Horticulture: Smart trap for improved early detection of vine weevil to enable successful application of integrated pest management

Vine weevil is an economically important pest of UK soft-fruit and ornamental crops that causes millions of pounds worth of damage every year. Controlling vine weevil utilises many elements of integrated pest management (IPM) but growers continue to experience economic losses due to this species. These losses can be largely attributed to a lack of an effective (determined by the sensitivity and reliability of the monitoring tool) monitoring tools leading to ineffective or inappropriate control applications being undertaken. This project will develop a semiochemical-based 'smart' monitoring tool to enable growers to make informed pest management decisions and unlock the full potential of current IPM compatible technologies. This is critical as growers have already switched from using synthetic chemical insecticides and instead rely on the use of crop hygiene and biological controls, but these approaches require monitoring to determine efficacy as well as to correctly time applications.

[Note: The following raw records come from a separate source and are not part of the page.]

theorem emitFrame_emitted {p : Profile} {s : State} {sl : Slot} (hs : s.tablesOk)
    (haddr : s.addressed = some sl) (c : Nibble) :
    ∃ t, emitFrame p sl c s = .next t ∧ Emitted p sl c s t := by
  have he := Effect.frame (p := p) sl c ((s.ensureTable p).frame p sl.dataId c s.input) haddr
  have hbuilt := State.ensureTable_built p hs
  refine ⟨_, rfl, rfl, by simp, ?_, fun a ha => by simp [Buffers.read_write_other _ _ ha],
    tableBuilt_of_keepsTables hbuilt rfl ⟨rfl, rfl, rfl⟩, he.keepsOtherTables, he.keepsPort,
    he.tablesOk hs⟩
  simpa [Buffers.read_write_of_ne_nil _ _ (State.frame_ne_nil _ _ _ _ _)] using
    State.frame_of_built hbuilt sl.dataId c s.input

theorem exec_try_emitted {i : Instr} {s : State} {sl : Slot}
    (hop : i.op = .tryProtect ∨ i.op = .tryForward) (hs : s.tablesOk)
    (ha : s.admitsOutput i.profile sl) (hin : s.input ≠ []) :
    ∃ t, exec i s = .next t ∧ Emitted i.profile sl (emittedCounter i.op i.profile sl) s t := by
  rw [exec_try_eq_emitFrame hop ha hin]
  exact emitFrame_emitted hs ha.1.1 _

/-- Settles O31: the emitted frame carries the increment of PCNT (R180). -/
theorem tryProtectEmitsTheNextFrame : Obligations.TryProtectEmitsTheNextFrame := by
  intro i s sl hop hs ha hin
  obtain ⟨t, ht, he⟩ := exec_try_emitted (.inl hop) hs ha hin
  rw [emittedCounter, if_pos hop] at he
  exact ⟨t, _, ht, rfl, he.resp, he.slots, he.frame, he.otherBuffers, he.built, he.otherTables,
    he.port⟩

/-- Settles O32: the emitted frame carries CCNT. -/
theorem tryForwardEmitsTheCheckedCounter : Obligations.TryForwardEmitsTheCheckedCounter := by
  intro i s sl hop hs ha hin
  obtain ⟨t, ht, he⟩ := exec_try_emitted (.inr hop) hs ha hin
  rw [emittedCounter, if_neg (by simp [hop])] at he
  exact ⟨t, ht, he.resp, he.slots, he.frame, he.otherBuffers, he.built, he.otherTables, he.port⟩

/-! ## Frames checked -/

/-- Settles O34: CHECK tests the length right after admission. -/
theorem shortBuffersAreNoNewData : Obligations.ShortBuffersAreNoNewData := by
  intro i s sl hop ha hn
  rw [exec_eq_family, hop]
  exact check_of_short (State.admit_zero_ok.2 ha) hn

theorem memRead_zero (xs : List Byte) (m : Nat) : memRead xs 0 m = xs.take m := rfl

theorem memRead_to_end (xs : List Byte) (n : Nat) : memRead xs n (xs.length - n) = xs.drop n :=
  List.take_of_length_le (by simp)

/-- CHECK's comparison against a built table is that of R209, R239, R269. -/
theorem State.crcMatches_iff {s : State} {p : Profile} (h : s.tableBuilt p) (d : Half)
    {fr : List Byte} (hlen : headerLen p + 1 ≤ fr.length) :
    s.crcMatches p d fr = true ↔ crcOk s.cfg p d fr := by
  cases p with
  | p01 =>
    have ht : s.t01 = { tbl := T01 s.cfg, valid := true } := h
    have hbyte : fr.take 1 = [byteAt fr 0] := by
      cases fr with
      | nil => simp at hlen
      | cons b rest => rfl
    rw [crcOk, hbyte, List.singleton_inj, State.crcMatches, beq_iff_eq, eq_comm]
    simp only [decode01, memRead_to_end, ht, crc01, crcInput01, reflected, xorOut01, byteAt,
      List.cons_append, List.nil_append]
  | p04 =>
    have ht : s.t04 = { tbl := T04 s.cfg, valid := true } := h
    have htake : (fr.take 4).length = 4 :=
      List.length_take_of_le (le_trans (by decide : 4 ≤ headerLen .p04 + 1) hlen)
    rw [crcOk, ← fromLE_eq_iff_le32 htake, State.crcMatches, beq_iff_eq, eq_comm]
    simp only [decode04, memRead_zero, memRead_to_end, ht, crc04, crcInput04, reflected, init04,
      xorOut04, byteAt, List.cons_append, List.nil_append]
  | p05 =>
    have ht : s.t05 = { tbl := T05 s.cfg, valid := true } := h
    have htake : (fr.take 2).length = 2 :=
      List.length_take_of_le (le_trans (by decide : 2 ≤ headerLen .p05 + 1) hlen)
    rw [crcOk, ← fromLE_eq_iff_le16 htake, State.crcMatches, beq_iff_eq, eq_comm]
    simp only [decode05, memRead_zero, memRead_to_end, ht, crc05, crcInput05, reflected, init05,
      xorOut05, byteAt, List.cons_append, List.nil_append, BitVec.ofNat_eq_ofNat, BitVec.xor_zero]

/-- The verdict on a frame with a right or a wrong CRC (R184, R186). -/
theorem State.verdict_outcome {s : State} {p : Profile} (h : s.tableBuilt p) (sl : Slot)
    {fr : List Byte} (hlen : headerLen p + 1 ≤ fr.length) :
    CheckOutcome (crcOk s.cfg p sl.dataId fr) (frameCounter p fr) sl.ccnt sl.maxDelta
      (s.verdict p sl fr) := by
  have hiff := State.crcMatches_iff h sl.dataId hlen
  rw [State.verdict, recvCounter_eq_frameCounter]
  by_cases hc : crcOk s.cfg p sl.dataId fr
  · rw [if_pos (hiff.2 hc), eq_true hc]
    exact classify_delta _ _ _
  · rw [if_neg (mt hiff.1 hc), eq_false hc]
    exact ⟨fun _ => rfl, nofun, nofun, nofun, nofun⟩

/-- What a CHECK that reads a counter leaves behind (R186, R209, R239, R269). -/
structure Checked (p : Profile) (sl : Slot) (s t : State) (st : Status) : Prop where
  resp : t.resp = some ⟨st, 0⟩
  outcome : CheckOutcome (crcOk s.cfg p sl.dataId s.input) (frameCounter p s.input) sl.ccnt
    sl.maxDelta st
  slots : t.slots = s.slots.set s.port.inst { sl with ccnt := frameCounter p s.input }
  built : t.tableBuilt p
  otherTables : keepsOtherTables p s t
  port : KeepsPort s t
  buffers : t.buffers = s.buffers
  tables : t.tablesOk

theorem exec_check_checked {i : Instr} {s : State} {sl : Slot} (hop : i.op = .check)
    (hs : s.tablesOk) (ha : s.admits i.profile sl)
    (hlen : headerLen i.profile + 1 ≤ s.input.length) :
    ∃ t st, exec i s = .next t ∧ Checked i.profile sl s t st := by
  have hexec := check_of_long (State.admit_zero_ok.2 ha) (Nat.not_lt.2 hlen)
  rw [show check i.profile s = exec i s by rw [exec_eq_family, hop]; rfl] at hexec
  have hbuilt := State.ensureTable_built i.profile hs
  have he := effect_of_exec hexec
  refine ⟨_, _, hexec, rfl, ?_, by simp [recvCounter_eq_frameCounter],
    tableBuilt_of_keepsTables hbuilt rfl ⟨rfl, rfl, rfl⟩, he.keepsOtherTables, he.keepsPort,
    by simp, he.tablesOk hs⟩
  simpa using State.verdict_outcome hbuilt sl hlen

/-- Settles O35, by `exec_check_checked`. -/
theorem checkClassifiesTheFrame : Obligations.CheckClassifiesTheFrame := by
  intro i s sl hop hs ha hlen
  obtain ⟨t, st, ht, hc⟩ := exec_check_checked hop hs ha hlen
  exact ⟨t, st, ht, hc.resp, hc.outcome, hc.slots, hc.built, hc.otherTables, hc.port, hc.buffers⟩

/-! ## Protection end to end -/

theorem length_frameOf (c : Config) (p : Profile) (d : Half) (cnt : Nibble) (pl : List Byte) :
    (frameOf c p d cnt pl).length = headerLen p + pl.length := by
  cases p <;> simp [frameOf, headerLen] <;> omega

theorem frameCounter_frameOf (c : Config) (p : Profile) (d : Half) (cnt : Nibble)
    (pl : List Byte) : frameCounter p (frameOf c p d cnt pl) = cnt := by
  have hbyte (x : Nibble) : (x ++ cnt).setWidth 4 = cnt := BitVec.setWidth_append_eq_right
  cases p <;> exact hbyte _

/-- The CRC field that a frame is built with is the one CHECK computes. -/
theorem crcOk_frameOf (c : Config) (p : Profile) (d : Half) (cnt : Nibble) (pl : List Byte) :
    crcOk c p d (frameOf c p d cnt pl) := by
  cases p with
  | p01 => simp [crcOk, frameOf, crcOf]
  | p04 => rfl
  | p05 =>
    rw [crcOk, frameOf, crcOf, BitVec.extractLsb'_setWidth_of_le (by decide),
      BitVec.extractLsb'_setWidth_of_le (by decide)]
    rfl

/-- A CHECK of a frame that is neither too long nor too short, on a slot that serves it. -/
theorem State.Serves.exec_check {i : Instr} {s : State} {cfg : Config} {sl : Slot} {c : Command}
    {fr : List Byte} (h : s.Serves cfg i.profile c.inst sl) (hop : i.op = .check)
    (hin : ({ s with port := c } : State).input = fr)
    (hshort : tooLong cfg.maxFrameLen fr.length = false)
    (hlen : headerLen i.profile + 1 ≤ fr.length) :
    ∃ t st, exec i { s with port := c } = .next t ∧ t.resp = some ⟨st, 0⟩ ∧
      CheckOutcome (crcOk cfg i.profile sl.dataId fr) (frameCounter i.profile fr) sl.ccnt
        sl.maxDelta st ∧
      t.slots = s.slots.set c.inst { sl with ccnt := frameCounter i.profile fr } := by
  obtain ⟨rfl, htables, hslot, htype⟩ := h
  subst hin
  have ha : ({ s with port := c } : State).admits i.profile sl := ⟨hslot, htype, hshort⟩
  obtain ⟨t, st, ht, hc⟩ := exec_check_checked (s := { s with port := c }) hop htables ha hlen
  exact ⟨t, st, ht, hc.resp, hc.outcome, hc.slots⟩

/-- A frame emitted, checked from the buffer it was written to by a slot of the same profile and
DataID. -/
theorem exec_check_emitted {k : Instr} {s t : State} {sl rl : Slot} {c : Nibble} {cmd : Command}
    (hop : k.op = .check) (ha : s.admitsOutput k.profile sl) (hin : s.input ≠ [])
    (he : Emitted k.profile sl c s t) (hcmd : cmd.input = .buffer s.port.out)
    (hrl : t.slots[cmd.inst]? = some rl) (htype : rl.type = .active k.profile)
    (hid : rl.dataId = sl.dataId) :
    ∃ u st, exec k { t with port := cmd } = .next u ∧ u.resp = some ⟨st, 0⟩ ∧
      CheckOutcome True c rl.ccnt rl.maxDelta st ∧
      u.slots = t.slots.set cmd.inst { rl with ccnt := c } := by
  have hinput : ({ t with port := cmd } : State).input =
      frameOf s.cfg k.profile rl.dataId c s.input := by
    rw [hid, ← he.frame]
    simp only [State.input, hcmd]
  have hserves : t.Serves s.cfg k.profile cmd.inst rl := ⟨he.port.cfg, he.tables, hrl, htype⟩
  have hpos : 0 < s.input.length := List.length_pos_iff.2 hin
  obtain ⟨u, st, hu, hresp, hout, hslots⟩ := hserves.exec_check hop hinput
    (by rw [length_frameOf]; exact ha.2) (by rw [length_frameOf]; omega)
  rw [frameCounter_frameOf] at hout hslots
  rw [eq_true (crcOk_frameOf _ _ _ _ _)] at hout
  exact ⟨u, st, hu, hresp, hout, hslots⟩

/-- Settles O42: the emitted frame is right (`crcOk_frameOf`) and carries c
(`frameCounter_frameOf`). -/
theorem emittedFramesPassTheCheck : Obligations.EmittedFramesPassTheCheck := by
  intro e k s t sl rl cmd heop hkop hprof hs ha hin ht hcmd hrl htype hid
  obtain ⟨t', ht', he⟩ := exec_try_emitted (by simpa using heop) hs ha hin
  obtain rfl : t' = t := Host.Outcome.next.inj (ht'.symm.trans ht)
  rw [← hprof] at ha he htype
  obtain ⟨u, st, hu⟩ := exec_check_emitted hkop ha hin he hcmd hrl htype hid
  exact ⟨_, u, st, by rw [emittedCounter, hprof], hu⟩

/-- Settles O43: the sender emits counter 1, and 1 is a step within the maximum delta from
baseline 0. -/
theorem firstExchangeIsOk : Obligations.FirstExchangeIsOk := by
  intro e k s sl rl cmd heop hkop hprof hs ha hin hinst hrl htype hid hpcnt hccnt hdelta hcmd
  obtain ⟨t, ht, he⟩ := exec_try_emitted (.inl heop) hs ha hin
  have hone : emittedCounter e.op e.profile sl = 1 := by
    rw [emittedCounter, if_pos heop, hpcnt]
    cases e.profile <;> rfl
  rw [hone] at he
  rw [← hprof] at ha he htype
  have hrl' : t.slots[cmd.inst]? = some rl := by
    rw [he.slots, List.getElem?_set_ne hinst.symm, hrl]
  obtain ⟨u, st, hu, hresp, hout, hslots⟩ := exec_check_emitted hkop ha hin he hcmd hrl' htype hid
  obtain rfl : st = .kOk := hout.ok trivial (by simp [hccnt]) (by simpa [hccnt] using hdelta)
  refine ⟨t, u, ht, hu, hresp, ?_⟩
  obtain ⟨hlt, -⟩ := List.getElem?_eq_some_iff.1 hrl'
  rw [hslots, List.getElem?_set_self hlt]

theorem cmax_pos (p : Profile) : 0 < (cmax p).toNat := by
  cases p <;> decide

/-- Settles O46: 0 is behind CMAX, and 1 is one step from 0, which the first CHECK made the
baseline. -/
theorem counterWrapIsOneWrongSequence : Obligations.CounterWrapIsOneWrongSequence := by
  intro i s sl cmd fr hop hs ha hlen hcrc hbase hzero hinst hcmd hlen' hshort hcrc' hone
  obtain ⟨t, st, ht, hc⟩ := exec_check_checked hop hs ha hlen
  obtain rfl : st = .kWrongSequence :=
    hc.outcome.backward hcrc (by simpa [hzero, hbase] using cmax_pos i.profile)
  have hserves := exec_check_serves hop hs ha ht hc.resp nofun
  rw [← hinst] at hserves
  obtain ⟨u, st', hu, hresp, hout, -⟩ := hserves.exec_check (c := cmd) hop
    (by simp only [State.input, hcmd]) hshort hlen'
  rw [hone] at hout
  have hslots := hc.slots
  rw [hzero] at hslots
  refine ⟨t, u, ht, hc.resp, hslots, hu, fun hm => ?_, fun hm => ?_⟩
  · rw [hresp, hout.ok hcrc' (by simp [hzero]) (by simpa [hzero] using hm)]
  · rw [hresp, hout.jump hcrc' (by simp [hzero, hm])]

end Sys2Proof.Machine
end

section
/-! SUPPORT. Tampering with one byte of a good frame (43_profile01.md R202, 44_profile04.md R232,
45_profile05.md R262). With a polynomial of constant term 1 no shift of the CRC register loses
information, so CrcRun is injective in the start value and in each of its bytes. -/

namespace Sys2Proof.Machine

/-! ## The shift register is injective -/

/-- A map linear over XOR that sends only 0 to 0 is injective. -/
theorem injective_of_xor {w : Nat} {f : BitVec w → BitVec w}
    (hf : Function.Semiconj₂ f (· ^^^ ·) (· ^^^ ·)) (hzero : ∀ c, f c = 0#w → c = 0#w) :
    Function.Injective f := fun c d h => by
  have hxor : f (c ^^^ d) = 0#w := (hf c d).trans (by simp [h])
  simpa using hzero _ hxor

theorem shiftMsb_injective {w : Nat} {poly : BitVec w} (h : poly.getLsbD 0 = true) :
    Function.Injective (shiftMsb poly) := by
  refine injective_of_xor (shiftMsb_xor poly) fun c hc => ?_
  cases hmsb : c.msb with
  | true =>
    have hbit := congrArg (·.getLsbD 0) hc
    simp [shiftMsb, hmsb, h] at hbit
  | false =>
    refine BitVec.eq_of_getLsbD_eq fun i hi => ?_
    by_cases htop : i = w - 1
    · rw [htop, ← BitVec.msb_eq_getLsbD_last, hmsb, BitVec.getLsbD_zero]
    · have hbit := congrArg (·.getLsbD (i + 1)) hc
      simpa [shiftMsb, hmsb, show i + 1 < w by omega, hi] using hbit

The novelty of this project is that it is the first to bring together improved knowledge of vine weevil visual and chemical ecology with a prototype 'smart' monitoring tool. With these tools it will be possible to design and test a novel commercial vine weevil monitoring tool. Key to improving the sensitivity and reliability of the monitoring tool will be the development of an effective lure. The ability to automatically and reliably detect the presence of vine weevils within crops means that growers can reduce labour costs whilst at the same time receiving real-time information on the pest status of a crop.

Our proposed work plan will be realised through the completion of four research objectives, 1. Develop an effective vine weevil lure; 2. Test monitoring tools with and without the addition of the vine weevil lure under semi-field conditions; 3. Test the best combination of monitoring tool design and vine weevil lure under commercial cropping conditions (soft-fruit and/or ornamentals); 4. Communicate results from the project through agronomist-led site visits.

Currently the presence of vine weevil adults is often determined through visual plant assessments. However, this approach is time consuming, does not produce timely data and may damage crops so more effective monitoring methods are urgently needed. Most research in this area has focused on the use of artificial refuges or traps for adults, here referred to as monitoring tools, but these tools do not provide growers with timely or reliably data on the pests status of their crops. Existing monitoring tools exploit the negative phototaxis behaviour exhibited by adult vine weevil, which causes individuals to seek shelter during daylight. Designs such as grooved wooden boards placed on the ground, corrugated cardboard wrapped around plant stems or rolls placed on the ground are often used. A purpose-designed vine weevil monitoring tool is available from ChemTica (Costa Rica) and works on the same principle. A key reason why these monitoring tools do not work effectively is that little consideration has been given to the design and a semiochemical lure has not been developed for this pest. Recent work by members of this project team has demonstrated the importance of size, colour, shape and entrance number in determining in monitoring tool efficacy. Furthermore, it has been demonstrated that vine weevils aggregate and exhibit attraction to conspecifics, suggesting that potential insect derived semiochemical sources could be found in aggregation or trail-following pheromones. There is then the potential to optimise the design of a vine weevil monitoring tool and to develop and effective semiochemical lure in order to provide growers with a highly sensitive and reliable vine weevil monitoring tool. The monitoring tool can be further enhanced by incorporating the machine learning model that exploits key morphological features associated with vine weevil (e.g., extended snout and elbowed antennae) to classify individuals with an accuracy of 85 %.